You can build your own RAG pipeline in a handful of lines:

from sentence_transformers import SentenceTransformer
from anthropic import Anthropic
import chromadb

# Embedding model — a small AI model that converts text to vectors
embed_model = SentenceTransformer("all-MiniLM-L6-v2")

# Vector database
client = chromadb.Client()
collection = client.create_collection("documents")

# --- INDEXING (run once) ---
documents = [
    "Web scraping in Python is done with the requests library.",
    "Django is a Python web framework.",
    "RAG is a way to give LLMs access to external knowledge.",
]

for i, doc in enumerate(documents):
    embedding = embed_model.encode(doc).tolist()
    collection.add(documents=[doc], embeddings=[embedding], ids=[str(i)])

# --- QUERYING (run on every question) ---
question = "How do I scrape the web?"
question_embedding = embed_model.encode(question).tolist()

results = collection.query(query_embeddings=[question_embedding], n_results=2)
relevant_chunks = results["documents"][0]

# Build the augmented prompt
prompt = f"""Answer the question based only on the information below.
If the answer isn't there, say "I don't know."

Context:
{chr(10).join(f"- {c}" for c in relevant_chunks)}

Question: {question}"""

# Send to LLM and get the answer
llm = Anthropic()
message = llm.messages.create(
    model="claude-opus-4-6",
    max_tokens=1024,
    messages=[{"role": "user", "content": prompt}]
)

print(message.content[0].text)

Notice we’re using two different AI models here: one for embedding (all-MiniLM-L6-v2) and one for generation (claude-opus-4-6). Both are “compiled binaries” — each specialized for a different job.

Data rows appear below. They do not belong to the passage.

theorem busyEnc_inv : Inv config busyEnc where
  idleWiped h := by cases h
  invalidOutputZero _ := rfl
  busyReady _ := ⟨rfl, by simp only [lrEnsure, busyEnc]; simp [psValid_minLen, ready, regBit], rfl⟩
  busyNoResult _ := rfl
  busyRound _ := by
    have : psValid config 88 = true := psValid_minLen config
    have := psRounds_bounds this
    show 0 < psRounds config 88
    omega
  workLength := by simp [busyEnc, ready, State.reset, State.resetOf]
  workTail _ := by simp [busyEnc, ready, State.reset, State.resetOf, zeros]
  registryBits := ready_inv.registryBits
  inputLanes j := by simp [busyEnc, ready, State.reset, State.resetOf]
  outputTail h := by cases h
  resultProduced := by simp [busyEnc, ready, State.reset, State.resetOf]

theorem witness_CommandWords : (0x00000005 : Word) ≠ 1 ∧ (0x00000005 : Word) ≠ 2 ∧ (0x00000005 : Word) ≠ 3 ∧ (0x00000005 : Word) ≠ 4 := by decide

theorem witness_Encoding :
    (Instr.isHost (.wr 0xFF 8 7) = true ∧ Instr.wf (.wr 0xFF 8 7) = true) ∧ Instr.isHost (.bbConcat [] []) = false := by decide

theorem witness_Window : (15 < ({ defaultConfig with base := 16 } : Config).base) ∧
    ({ defaultConfig with base := 16 } : Config).base + 256 ≤ 272 := by decide

theorem witness_RegisterMap : regAt 0x7C = some (.dout 7) ∧ (0x30 ≤ (0x3F : BitVec 8).toNat ∧ (0x3F : BitVec 8).toNat ≤ 0x3F) ∧
    0x80 ≤ (0x80 : BitVec 8).toNat := by decide

theorem witness_StepRunsTheDecodedAccess : (State.reset.withFetchWord 32 1).port = .access (cmdWrite 0x00000001) :: [] := rfl

theorem witness_StepRunsTheSequencer :
    (busyEnc.fault = none ∧ busyEnc.port = [] ∧ busyEnc.busy = true) ∧
    (({ ready with port := [.turn] } : State).fault = none ∧ ({ ready with port := [.turn] } : State).port = .turn :: []) := ⟨⟨rfl, rfl, rfl⟩, rfl, rfl⟩

theorem witness_Reset : ({ busyEnc with port := [.reset, .turn], fault := some (.busError 0) } : State).port = .reset :: [.turn] := rfl

theorem witness_Faulted : faulted.fault = some (.busError 0x30) ∧ resetNext faulted = false := ⟨rfl, rfl⟩

theorem witness_FaultIsRaised : State.reset.fault = none ∧
    exec (.rd 0x30 4) State.reset = .next { State.reset with fault := some (.busError 0x30) } := ⟨rfl, rfl⟩

theorem witness_NoFault : State.reset.fault = none ∧ State.reset.busy = false := ⟨rfl, rfl⟩

/-- The hypotheses of the step statements: a good state whose next event raises a fault. -/
theorem witness_StepFromAGoodState : ∃ s t, Inv config s ∧ step s = .next t ∧ t.fault = some (.busError 0x30) ∧ resetNext s = false :=
  ⟨{ ready with port := [.access ⟨.read, 0x30, 4, 0⟩] }, { ready with fault := some (.busError 0x30) },
    { ready_inv with }, rfl, rfl, rfl⟩

theorem witness_RegistryNeverShrinks : (resetNext ready = false ∧ step ready = .next ready ∧ ready.regmap.getLsbD 0 = true) ∧
    (resetNext { busyEnc with port := [.reset] } = true ∧ ∃ t, step { busyEnc with port := [.reset] } = .next t) := ⟨⟨rfl, rfl, rfl⟩, rfl, _, rfl⟩

theorem witness_LoadedKeyNeverChanges : resetNext ready = false ∧ step ready = .next ready ∧ ready.keyValid = true := ⟨rfl, rfl, rfl⟩

theorem witness_OnlyReglenRegisters : (∃ t, exec .loadkey ready = .next t) ∧ Instr.wf .loadkey = true := ⟨⟨_, rfl⟩, rfl⟩

theorem witness_Loadkey : (State.reset.fault = none ∧ State.reset.busy = false ∧ State.reset.keyValid = false) ∧
    (ready.fault = none ∧ ready.busy = false ∧ ready.keyValid = true) := ⟨⟨rfl, rfl, rfl⟩, rfl, rfl, rfl⟩

/-- REGLEN at 87, at the registered 88 and at the unregistered 88. -/
theorem witness_Reglen : psValid config 87 = false ∧ (psValid config 88 = true ∧ ready.regmap.getLsbD ((88 - 88) / 8) = true) ∧
    (psValid config 88 = true ∧ State.reset.regmap.getLsbD ((88 - 88) / 8) = false) :=
  ⟨rfl, ⟨psValid_minLen config, rfl⟩, psValid_minLen config, rfl⟩

/-- No length is valid above 208, whatever the bound. -/
theorem witness_InvalidAbove : psValid config 216 = false := by
  have := nmax_bounds config
  simp only [psValid, Bool.and_eq_false_iff]
  exact .inr (decide_eq_false (by omega))

theorem witness_CryptIssue : (State.reset.busy = false ∧ State.reset.keyValid = false) ∧
    (ready.keyValid = true ∧ psValid config ({ ready with len := 87 } : State).len.toNat = false) ∧
    (({ ready with regmap := 0 } : State).keyValid = true ∧ ({ ready with regmap := 0 } : State).regmap.getLsbD ((88 - 88) / 8) = false) :=
  ⟨⟨rfl, rfl⟩, ⟨rfl, rfl⟩, rfl, rfl⟩

theorem witness_GoingBusy : ready.fault = none ∧ ready.busy = false ∧ ready.keyValid = true ∧ psValid config ready.len.toNat = true ∧
    ready.regmap.getLsbD ((ready.len.toNat - 88) / 8) = true := ⟨rfl, rfl, rfl, psValid_minLen config, rfl⟩

theorem witness_CommandWhileBusy : busyEnc.fault = none ∧ busyEnc.busy = true := ⟨rfl, rfl⟩

/-- The words beside the legal ones. -/
theorem witness_IllegalCommand : ((0x00000000 : Word) ≠ 1 ∧ (0x00000000 : Word) ≠ 2 ∧ (0x00000000 : Word) ≠ 3 ∧ (0x00000000 : Word) ≠ 4) ∧
    ((0x00000005 : Word) ≠ 1 ∧ (0x00000005 : Word) ≠ 2 ∧ (0x00000005 : Word) ≠ 3 ∧ (0x00000005 : Word) ≠ 4) ∧
    (ready.fault = none ∧ ready.busy = false) ∧ (busyEnc.fault = none ∧ busyEnc.busy = true) := by
  refine ⟨by decide, by decide, ⟨rfl, rfl⟩, rfl, rfl⟩

/-- A wrong width, and an offset that is no multiple of 4. -/
theorem witness_WrongWidth : (8 : Nat) ≠ 4 ∧ (0x06 : BitVec 8).toNat % 4 ≠ 0 := by decide

theorem witness_Unmapped : (0x30 ≤ (0x30 : BitVec 8).toNat ∧ (0x30 : BitVec 8).toNat ≤ 0x3F) ∧ 0x80 ≤ (0xFF : BitVec 8).toNat := by decide

theorem witness_WrongDirection : 0x60 ≤ (0x60 : BitVec 8).toNat ∧ (0x7C : BitVec 8).toNat < 0x80 := by decide

theorem witness_ReadsDoNotShow :
    busyEnc = { ready with
      busy := true, keyin := busyEnc.keyin, key := busyEnc.key, W := busyEnc.W, TL := busyEnc.TL, NL := busyEnc.NL, OP := busyEnc.OP, I := busyEnc.I } ∧
    ∃ s', exec (.rd 0x04 4) { ready with busy := true } = .next s' := ⟨rfl, _, rfl⟩

theorem witness_HostAccess : busyEnc.busy = true ∧ ∃ t, exec (decode ⟨.write, 0x08, 4, 0x00000070⟩) busyEnc = .next t := ⟨rfl, _, rfl⟩

theorem witness_Commute : Inv config busyEnc ∧ busyEnc.fault = none ∧ busyEnc.busy = true ∧ Reg.allows (.din 7) .write = true ∧ Reg.din 7 ≠ .cmd :=
  ⟨busyEnc_inv, rfl, rfl, rfl, by decide⟩

theorem witness_PseudoLoadkey : ({ State.reset with port := pseudoLoadkey K } : State).port = pseudoLoadkey K ∧
    ({ State.reset with port := pseudoLoadkey K } : State).busy = false := ⟨rfl, rfl⟩

/-- BB_SLICE: the whole buffer, and one bit beyond it. -/
theorem witness_Slice : (0 ≤ 13 ∧ 13 ≤ (zeros 13).length) ∧ (zeros 13).length < 14 ∧ 3 < 9 := by decide

theorem witness_Xor : (zeros 13).length = (buf 13 1).length ∧ (zeros 13).length ≠ (zeros 8).length := by decide

theorem witness_FromBytes : [(0xB3 : Byte), 0xAF].length = (13 + 7) / 8 ∧ [(0xB3 : Byte)].length ≠ (13 + 7) / 8 := by decide

theorem witness_Cbc : (List.replicate 16 (0x06 : Byte)).length = 16 ∧ ([] : Bytes).length % 16 = 0 := by decide

/-- RM_MASK: the most bits that are there, and one more. -/
theorem witness_Mask : ∃ m, m ≤ 8 * (rmPad config []).length ∧ 8 * (rmPad config []).length < m + 1 := ⟨_, le_rfl, Nat.lt_succ_self _⟩

theorem witness_EngineMask :
    (idConfig.padExtra = defaultConfig.padExtra ∧ idConfig.padByte = defaultConfig.padByte ∧ half.length = 80 ∧ 128 ≤ 128) ∧
    (List.replicate 16 (0x06 : Byte)).length = 16 ∧ 127 < 128 :=
  ⟨⟨rfl, rfl, rfl, le_rfl⟩, rfl, by decide⟩

theorem witness_Parameters : 88 % 8 = 0 ∧ 88 ≤ 88 ∧ 88 ≤ config.nmax ∧ psValid config 80 = false :=
  ⟨rfl, le_rfl, (nmax_bounds config).1, rfl⟩

theorem witness_ValidLengths : psValid defaultConfig 88 = true ∧ psValid defaultConfig 208 = true ∧ defaultConfig.kmax = 15 := by decide

theorem witness_RegistryBit : psValid defaultConfig 200 = true ∧ 15 ≤ defaultConfig.kmax.val := by decide

theorem witness_Rounds : psValid config (zeros 88).length = true := psValid_minLen config

/-- Both directions of the round equivalence are met. -/
theorem witness_RoundsAreInverse : psValid idConfig (zeros 88).length = true ∧ sameBits (feRoundEnc idConfig 0 (zeros 88) 0) (zeros 88) = true ∧
    sameBits (feRoundDec idConfig 0 (zeros 88) 0) (zeros 88) = true := by decide +kernel

theorem witness_SequencesRoundTrip : ∃ X Y, psValid idConfig X.length = true ∧ sameBits (feEncrypt idConfig K 0x000102030405060708090A0B0C0D0E0F X) Y = true ∧
    psValid idConfig Y.length = true ∧ sameBits (feDecrypt idConfig K 0x000102030405060708090A0B0C0D0E0F Y) X = true :=
  ⟨_, _, by decide +kernel, test_encrypt_identity, by decide +kernel, test_decrypt⟩

theorem witness_EncStep : busyEnc.fault = none ∧ busyEnc.busy = true ∧ busyEnc.OP = .enc ∧ busyEnc.W.length = config.nmax ∧
    psValid config busyEnc.NL.toNat = true := ⟨rfl, rfl, rfl, busyEnc_inv.workLength, psValid_minLen config⟩

theorem witness_DecStep : busyDec.fault = none ∧ busyDec.busy = true ∧ busyDec.OP = .dec ∧ busyDec.W.length = config.nmax ∧
    psValid config busyDec.NL.toNat = true ∧ busyDec.I = 0 := ⟨rfl, rfl, rfl, busyEnc_inv.workLength, psValid_minLen config, rfl⟩

theorem witness_DisabledStep : ready.busy = false ∧ busyDec.OP = .dec ∧ busyEnc.OP = .enc := ⟨rfl, rfl, rfl⟩

theorem witness_BusyCommandEnds : Inv config busyEnc ∧ busyEnc.fault = none ∧ busyEnc.busy = true ∧ busyEnc.port = [] :=
  ⟨busyEnc_inv, rfl, rfl, rfl⟩

theorem witness_CommandRuns : ∃ s : State, s.fault = none ∧ s.busy = false ∧ s.keyValid = true ∧ lrEnsure config s.len.toNat s.regmap = true ∧
    s.port = [.access ⟨.write, 0x00, 4, 0x00000003⟩] :=
  ⟨{ ready with port := [.access ⟨.write, 0x00, 4, 0x00000003⟩] }, rfl, rfl, rfl,
    by simp only [lrEnsure, ready]; simp [psValid_minLen, regBit], rfl⟩

theorem witness_DecCommandRuns : ∃ s : State, s.fault = none ∧ s.busy = false ∧ s.keyValid = true ∧ lrEnsure config s.len.toNat s.regmap = true ∧
    s.port = [.access ⟨.write, 0x00, 4, 0x00000004⟩] :=
  ⟨{ ready with port := [.access ⟨.write, 0x00, 4, 0x00000004⟩] }, rfl, rfl, rfl,
    by simp only [lrEnsure, ready]; simp [psValid_minLen, regBit], rfl⟩

end Sys2Proof.Tests
end

section
/-! SUPPORT. Proofs about reset and the fault mark (R40, R42, R260), the loaded key (R43 item 5), and the invariant every step keeps (R43). -/

namespace Sys2Proof.Machine

/-! ### Reset -/

theorem step_of_reset {s : State} {rest : List Event} (hp : s.port = .reset :: rest) :
    step s = .next { State.reset with port := rest } := by
  simp [step, resetEvent, hp]

/-- Settles O7: a reset event answers the reset state with the later events kept, whatever the state before. -/
theorem resetGivesEveryFieldItsResetValue : Obligations.ResetGivesEveryFieldItsResetValue := by
  unfold Obligations.ResetGivesEveryFieldItsResetValue
  intro s rest hp
  exact ⟨_, step_of_reset hp, rfl, rfl, rfl, rfl, rfl, rfl, rfl, rfl, rfl, rfl, rfl, rfl, rfl, rfl, rfl, rfl⟩

/-- The reset state is idle with everything wiped, so every clause about a command or an output is met (R42, R43). -/
theorem inv_resetOf (C : Config) : Inv C (State.resetOf C) where
  idleWiped _ := ⟨rfl, rfl⟩
  invalidOutputZero _ := rfl
  busyReady := nofun
  busyNoResult := nofun
  busyRound := nofun
  workLength := zeros_length C.nmax
  workTail := nofun
  registryBits := BitVec.zero_and
  inputLanes j := by simp [State.resetOf]
  outputTail := nofun
  resultProduced := nofun

/-- Settles O12: the reset state of the machine is the reset state of its parameters. -/
theorem resetStateIsGood : Obligations.ResetStateIsGood :=
  ⟨inv_resetOf config, rfl⟩

/-! ### The fault mark -/

theorem exec_of_fault {s : State} {f : Fault} (i : Instr) (hf : s.fault = some f) : exec i s = .fault f := by
  obtain ⟨body, hbody⟩ := exec_eq_perform i s
  rw [hbody, perform_of_fault body hf]

theorem turnEvent_of_fault {s : State} {f : Fault} (hf : s.fault = some f) : turnEvent s = .fault f := by
  simp [turnEvent, hf]

/-- Settles O8, by the next event: an access is an instruction, a turn asks for the fault first, and a reset is excluded. -/
theorem faultedStateHasNoLaterStep : Obligations.FaultedStateHasNoLaterStep := by
  unfold Obligations.FaultedStateHasNoLaterStep
  intro s f hf
  refine ⟨fun i => exec_of_fault i hf, fun hreset => ?_⟩
  unfold step
  split
  case h_1 => exact turnEvent_of_fault hf
  case h_2 a rest _ => exact exec_of_fault (s := { s with port := rest }) (decode a) hf
  case h_3 rest _ => exact turnEvent_of_fault (s := { s with port := rest }) hf
  case h_4 rest hp => simp [resetNext, hp] at hreset

/-! ### What a command, a registration and a round can do -/

/-- The four effects a command word can have (R200): those of the two immediate commands, an issue, or ILLEGAL_COMMAND. -/
theorem dispatchWord_cases (C : Config) (w : Word) (s : State) :
    dispatchWord C w s = loadKey s ∨ dispatchWord C w s = regLen C s ∨
      (∃ op, dispatchWord C w s = issueCrypt C op s) ∨ dispatchWord C w s = complete .illegalCommand s := by
  unfold dispatchWord
  split
  · exact .inl rfl
  split
  · exact .inr (.inl rfl)
  split
  · exact .inr (.inr (.inl ⟨.enc, rfl⟩))
  split
  · exact .inr (.inr (.inl ⟨.dec, rfl⟩))
  · exact .inr (.inr (.inr rfl))

/-- The state whose output is cleared, as every issue of ENC or DEC leaves it before its checks (R206). -/
def clearOutput (s : State) : State := { s with dout := Vector.replicate 8 0, doutValid := false }

/-- An issue clears the output, and then either a check fails or, with a key and a registered length, the command goes busy (R206). -/
theorem issueCrypt_cases (C : Config) (op : OpKind) (s : State) :
    issueCrypt C op s = complete .noKey (clearOutput s) ∨
    issueCrypt C op s = complete .unregisteredLength (clearOutput s) ∨
    (s.keyValid = true ∧ lrEnsure C s.len.toNat s.regmap = true ∧ issueCrypt C op s = goBusy C op (clearOutput s)) := by
  cases hk : s.keyValid with
  | false => exact .inl (by simp [issueCrypt, clearOutput, hk])
  | true =>
    cases hl : lrEnsure C s.len.toNat s.regmap with
    | false => exact .inr (.inl (by simp [issueCrypt, clearOutput, hk, hl]))
    | true => exact .inr (.inr ⟨rfl, rfl, by simp [issueCrypt, clearOutput, hk, hl]⟩)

Two Ways to Make RAG Better

Basic RAG is a solid starting point, but real-world pipelines usually add two more steps.

Hybrid Search: Semantic + Keyword

Pure semantic search doesn’t always win. For a query like “Django 4.2 release notes,” exact keyword matching will outperform meaning-based similarity.

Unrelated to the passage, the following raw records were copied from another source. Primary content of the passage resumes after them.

-- ==== Sys2Proof/Machine/HostAccess.lean ====
section
/-!
DEFINITION. The host's accesses (20_memory.md R30 to R39), the reset events (70_reset_and_hazards.md R122, R123), the command port (R32,
30_encoding.md R52) and the host macros (R57).
-/

namespace Sys2Proof.Machine

open Sys2Proof

/-- Answer the access being served. -/
def respond (r : Response) (s : State) : State := { s with host := { s.host with response := some r } }

/-- The value of a CTRL register, an unsigned number of its width (R31, R32). CMD is write-only; numbers 6 and above name no register. -/
def ctrlValue (s : State) : Nat → Option Nat
  | 1 => some (statusWord s).toNat
  | 2 => some s.klen.toNat
  | 3 => some s.len.toNat
  | 4 => some s.acc.toNat
  | 5 => some s.emb.toNat
  | _ => none

/-- What a read returns; `none` where it is a refused access (R32 to R36). The unit of every space is 1 (R37). -/
def readValue (sp : Space) (addr units : Nat) (s : State) : Option Nat :=
  if units ≠ 1 then none
  else match sp with
    | .ctrl => ctrlValue s addr
    | .keymem => if addr < keyMax then some (keyByte s addr).toNat else none
    | .bufmem => if addr < bufcap s then some (bufByte s addr).toNat else none
    | .maskmem => if addr < maskBytes then some (maskByte s addr).toNat else none

/-- A host read: no side effect but the answer on the port (R39). -/
def hostRead (sp : Space) (addr units : Nat) (s : State) : State :=
  match readValue sp addr units s with
  | some v => respond (.value v) s
  | none => respond .refusedAccess s

/-- The state after a host write that is no command; `none` where it is a refused access (R32 to R36). A datum is "a number of exactly the
register's width", a byte in the memories: a wider one is of the wrong width (log 15). -/
def writeEffect (sp : Space) (addr units v : Nat) (s : State) : Option State :=
  if units ≠ 1 then none
  else match sp with
    | .ctrl =>
      if addr = 2 ∧ v < 2 ^ 9 then some { s with klen := BitVec.ofNat 9 v }
      else if addr = 3 ∧ v < 2 ^ 32 then some { s with len := BitVec.ofNat 32 v }
      else none
    | .keymem => if addr < keyMax ∧ v < 2 ^ 8 then some (writeKey addr [BitVec.ofNat 8 v] s) else none
    | .bufmem => if addr < bufcap s ∧ v < 2 ^ 8 then some (writeBuf addr [BitVec.ofNat 8 v] s) else none
    | .maskmem => none

/-- A host write that is no command. -/
def hostWrite (sp : Space) (addr units v : Nat) (s : State) : State :=
  match writeEffect sp addr units v s with
  | some t => respond .done t
  | none => respond .refusedAccess s

/-- A reset that abandons the command of `word` (R123): the bytes it had drawn are lost, no more of them than the command draws, and the
state is that after reset. -/
def abandon (word : BitVec 8) (lost : Nat) (s : State) : State :=
  let demand :=
    match decode word with
    | .ok i => rngDemand i s
    | .error _ => 0
  resetBlock { s with dev := rngAdvance (min lost demand) s.dev }

/-- Everything from outside but a command. -/
def serve (ev : HostEvent) (s : State) : State :=
  match ev with
  | .read sp addr units => hostRead sp addr units s
  | .write sp addr units v => hostWrite sp addr units v s
  | .reset => resetBlock s
  | .abandoned word lost => abandon word lost s
  | .devices rng ks => { s with dev := { s.dev with rngAnswers := rng, ksAnswers := ks } }

/-- The command word of a write to CMD, CTRL register 0, one unit, 8 bits (R32). -/
def commandWord : HostEvent → Option (BitVec 8)
  | .write .ctrl 0 1 v => if v < 2 ^ 8 then some (BitVec.ofNat 8 v) else none
  | _ => none

/-- Execute a command word (30_encoding.md R52): an illegal one ends with IllegalCommand (R54, R55, 60_exceptions.md R110). -/
def runWord (w : BitVec 8) (s : State) : Host.Outcome State Fault Refusal :=
  match decode w with
  | .ok i => exec i s
  | .error _ => .next (raise .illegalCommand s)

/-- The write of a command word to CMD, as an access of the host. -/
def commandWrite (w : Nat) : HostEvent := .write .ctrl 0 1 w

/-- `SETKLEN v` (R57). -/
def setKlen (v : Nat) : List HostEvent := [.write .ctrl 2 1 v]

/-- `SETLEN v` (R57). -/
def setLen (v : Nat) : List HostEvent := [.write .ctrl 3 1 v]

/-- `LOADKEY b0 b1 …` (R57). -/
def loadKey (bytes : List Byte) : List HostEvent :=
  (bytes.mapIdx fun a b => HostEvent.write .keymem a 1 b.toNat) ++ setKlen bytes.length

/-- `LOADBUF b0 b1 …` (R57). -/
def loadBuf (bytes : List Byte) : List HostEvent :=
  (bytes.mapIdx fun a b => HostEvent.write .bufmem a 1 b.toNat) ++ setLen bytes.length

/-- A command written to CMD. -/
def command (i : Instr) : List HostEvent := [commandWrite (encode i).toNat]

/-- Serve one access or event: a command runs with the completion of its CMD write as the answer (R40); anything else is served. -/
def serveEvent (ev : HostEvent) (s : State) : Host.Outcome State Fault Refusal :=
  match commandWord ev with
  | some w => runWord w (respond .done s)
  | none => .next (serve ev s)

/-- Take the oldest access off the port. -/
def dequeue (s : State) : State := { s with host := { s.host with pending := s.host.pending.tail } }

/-- Put an access in front of all that are pending. -/
def enqueueFirst (ev : HostEvent) (s : State) : State := { s with host := { s.host with pending := ev :: s.host.pending } }

end Sys2Proof.Machine
end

Hybrid search combines both:

BM25 (keyword search) — strong for exact terms, names, and code identifiers
Semantic search — strong for paraphrases and conceptual queries
Scores are merged and ranked together

Most production RAG systems blend the two (e.g. 60% semantic + 40% keyword).

Reranking: A Second Pass

The initial retrieval is fast but coarse. A reranker takes those results and re-scores them with a more accurate (but slower) model:

Vector DB → Top 20 chunks → Reranker → Best 5 chunks → LLM

Reranker models (Cohere Rerank, cross-encoder/ms-marco-MiniLM-L-6-v2) evaluate the question and each chunk together, making them far more precise than vector similarity alone. The pattern is: retrieve → rerank → generate.

RAG vs. Fine-tuning: Which One When?

These two are frequently confused:

	RAG	Fine-tuning
What it does	Injects relevant data at query time	Updates the model’s weights
Can data be updated?	Yes, easily	No, requires retraining
Cost	Low (just indexing)	High (GPU time, engineering)
Use when	External knowledge base, document search	Custom tone/behavior, domain specialization

In most applications, RAG should be tried before fine-tuning. The root cause of most “bad AI answers” isn’t that the model isn’t smart enough — it’s that the model doesn’t have access to the right information.

Conclusion

Before I learned about RAG, I was misusing AI: blindly stuffing all my data into the prompt and not understanding why I kept getting wrong answers.

The core insight of RAG:

It’s not about how much you give the AI. It’s about how precisely you give it the right thing.

And the day I watched Cursor’s “Codebase indexing” progress bar fill up, I realized: the world’s most advanced coding tools are built on the same idea. Different scale, same logic.

Once you understand this, working with AI stops feeling like guesswork.